In Amsterdam the tulips bloom for a short time; they appear in March between the impetuous daffodils and hyacinths, in May they give way to the roses; the Dutch people forget that in the seventeenth century, they were ruined by the speculation with tulip bulbs and give themselves completely to their flowers. Of course, a visit to the Bollenstreek, an area in the southeast of Amsterdam where flowers grow in the fields, there may never forget. The colors produce an emotion that is meant to be arrived to pay fortunes for a single piece of tulip. But any of the urban gardens during the second half of April will make us experience a saturation similar to that offered beauty artworks.
Starting the trip on Dam Square
Care for these fragile flowers begins each year with the National Day of Tulipan, around January 18. Dam Square, neurological center of the capital, disappears under the pots and the city is flooded with cut flowers and bulbs growth, the Dutch buy or admire them. During the following months the flowers become the gift by excelence for mokummer (inhabitants of Amsterdam), who greet the strangers with a squeeze aseptic hands, but they not hesitate to kiss three times their friends.
The red light district with its showcases women, and coffee shops, where marijuana is legal, are very close to Dam Square, but it may be preferable to take advantage of the spring environment for walking and cycling. Following the Kalverstraat shopping and then touring by the St. Luciensteeg, you arrive to a surprising haven of peace, the Begijnhof or Beguinage, a garden surrounded by houses where they lived (and still live) single women. After the walk you can sit in a coffee outdoors to eat broodje, typical roll of cheese, or stroopwafel, waffle filled with a sweet treat and little dripping.
It is time to wander through the meticulous curved paths of the Botanic Garden, in the Plantage district, the extramural enclave where Amsterdammers once walked. It was opened at the beginning of the seventeenth century in order to systematize and preserve those valuable flowers that obsessed both the Dutch. They are studying their healing properties and rarities like the ancient cactus that age there, is still admired. You are remembered with particular affection the flight of exotic butterflies in their greenhouse Lepidoptera.

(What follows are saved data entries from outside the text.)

/-- HALT sets the run state and nothing else: the pointer stays at the HALT word (44_halt.md). -/
def Obligations.HaltEndsTheRun : Prop :=
  ∀ s : State, exec .halt s = .next { s with run := .halted }

/-- A source in position mode whose address is outside the array faults, the first such one in order, and before the
destination, the channel, the result or a jump's condition is looked at (60_exceptions.md section 2, item 5). -/
def Obligations.FirstBadSourceFaults : Prop :=
  ∀ (i : Instr) (s : State) (before after : List (Mode × Int)) (raw : Int),
    sourcesOf i = before ++ (.position, raw) :: after →
    (∀ x ∈ before, x.1 = .immediate ∨ InRange s x.2) → ¬ InRange s raw →
    exec i s = .next (faultedWith s 2 2 (encodeWord i) raw)

/-- When the sources resolve, a destination outside the array faults, before the input channel or the result is looked
at (60_exceptions.md section 2, item 6; 41_io.md). -/
def Obligations.BadDestinationFaults : Prop :=
  ∀ (i : Instr) (s : State) (d : Int), destOf i = some d →
    (∀ x ∈ sourcesOf i, x.1 = .immediate ∨ InRange s x.2) → ¬ InRange s d →
    exec i s = .next (faultedWith s 2 3 (encodeWord i) d)

/-- WordOverflow: with a finite width, a sum, a product or an input value outside the Word range faults with that value,
writes nothing and consumes nothing; with `W = ∞` every value fits (60_exceptions.md R155). -/
def Obligations.OverflowFaultsAndWritesNothing : Prop :=
  ∀ (s : State) (m1 m2 m3 : Mode) (p1 p2 p3 a b : Int),
    (s.config.width = .unbounded → ∀ v, fits s.config v = true) ∧
    (∀ bits, s.config.width = .finite bits →
      ∀ v, (fits s.config v = true ↔ -(2 : Int) ^ (bits - 1) ≤ v ∧ v ≤ (2 : Int) ^ (bits - 1) - 1)) ∧
    (Resolves s m1 p1 a → Resolves s m2 p2 b → InRange s p3 →
      (fits s.config (a + b) = false →
        exec (.add m1 m2 m3 p1 p2 p3) s =
          .next (faultedWith s 5 0 (encodeWord (.add m1 m2 m3 p1 p2 p3)) (a + b))) ∧
      (fits s.config (a * b) = false →
        exec (.mult m1 m2 m3 p1 p2 p3) s =
          .next (faultedWith s 5 0 (encodeWord (.mult m1 m2 m3 p1 p2 p3)) (a * b)))) ∧
    (InRange s p1 → s.inq[s.cursor]? = some a → fits s.config a = false →
      exec (.store m1 p1) s = .next (faultedWith s 5 0 (encodeWord (.store m1 p1)) a))

/-- STORE on an empty channel: InputExhausted in batch mode, the wait in interactive mode, and nothing else changes
(60_exceptions.md section 1, InputExhausted, and section 3, the input wait). The spec's empty channel has its cursor at
the end of the sequence; that a cursor beyond the end, which no run reaches, is empty too is the model's choice
(assumption log 8). -/
def Obligations.EmptyChannelFaultsOrWaits : Prop :=
  ∀ (s : State) (m1 : Mode) (p1 : Int), InRange s p1 → s.inq.length ≤ s.cursor →
    (s.config.inputMode = .batch →
      exec (.store m1 p1) s = .next (faultedWith s 3 0 (encodeWord (.store m1 p1)) 0)) ∧
    (s.config.inputMode = .interactive → exec (.store m1 p1) s = .next { s with run := .waitInput })

/-- The wait: a STORE on an empty channel in interactive mode leaves the state as it was but for the run state, the core
then takes no step, and an appended value makes it run that STORE again and take that value
(60_exceptions.md R162). -/
def Obligations.WaitIsLiftedByAppendedInput : Prop :=
  ∀ (s : State) (m1 : Mode) (p1 v : Int), s.run = .running → s.config.inputMode = .interactive →
    s.cursor = s.inq.length → s.mem.read s.ip = some (encodeWord (.store m1 p1)) →
    s.mem.read (s.ip + 1) = some p1 → InRange s p1 → fits s.config v = true →
    ∃ t u, step s = .next t ∧ t = { s with run := .waitInput } ∧ step t = .fault .waitingForInput ∧
      t.appendInput v = { s with inq := s.inq ++ [v] } ∧
      step (t.appendInput v) = .next u ∧ WritesOnly s u p1 v ∧
      u = { s with inq := s.inq ++ [v], cursor := s.cursor + 1, mem := u.mem, ip := s.ip + 2 }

To take some of that beauty at your home, you must visit the Bloemenmarkt, a flower market, this market is done in boats and skiffs tied to land on the Singel canal. Already in the eighteenth century the channel was the preferred medium for supplying flowers to the city, today sells seeds, bulbs. Anytime is good to visit it, the fragrant bouquets come from all over the world, including if the tulip season is finish. In addition, the market is open every day, and is so central that we can use to admire the facades of the area and the Munttoren, one of the medieval city gates.
Let now the Vondel Park, just at the crossing point of the Overtoom street and Baerfestraat Avenue. It was the project of a group of wealthy citizens that give to Amsterdam a public park of English style, with lawns and a little asalvajado. Here theaters and concerts for children and adults are organized. Before, the Film Museum was located here, but, like as many other cities, Amsterdam has regained its maritime zone, now the museum under the name of EYE, is housed in an avant-garde venue on the banks of the IJ.
Just opposite is the Central Station, that red brick building which is usually the first thing they see when they disembark travelers with their suitcases in Amsterdam. EYE opens the appetite to approach to the Museumplein, a unavoidable square whose meets three museums: the Rijksmuseum, the largest art museum in the Netherlands, is surrounded by gardens, in spring are filled with strollers. The Van Gogh Museum and Stedeljik. The first shows the best of the Golden Age of Dutch painting (XVII century), when born Van Dijck and Vermeer.
For read more about Van Gogh please check this: Scenarios of Van Gogh
The Anne Frank House
We end this tour of Amsterdam with unforgettable memories to other perspectives: that of the artist Escher, whose drawings of endless repetitions will see in any corner of the city, although most of his work is in The Hague; black eyes, innocent, full of life, the girl Anne Frank. Her House Museum is in Prinsengratch street in the Jordaan district. Holland suffered greatly during World War II, and retains a Jewish neighborhood that does not forget the Holocaust, explained in the Jewish Historical Museum, in the Oude Zijde. Outside, flowers undulate more beautiful than ever, in tribute to the life and hope. Maybe our gaze isn’t as deep as of the artists or heroes, but you can enjoy with what they left us in the streets, in history, in the city.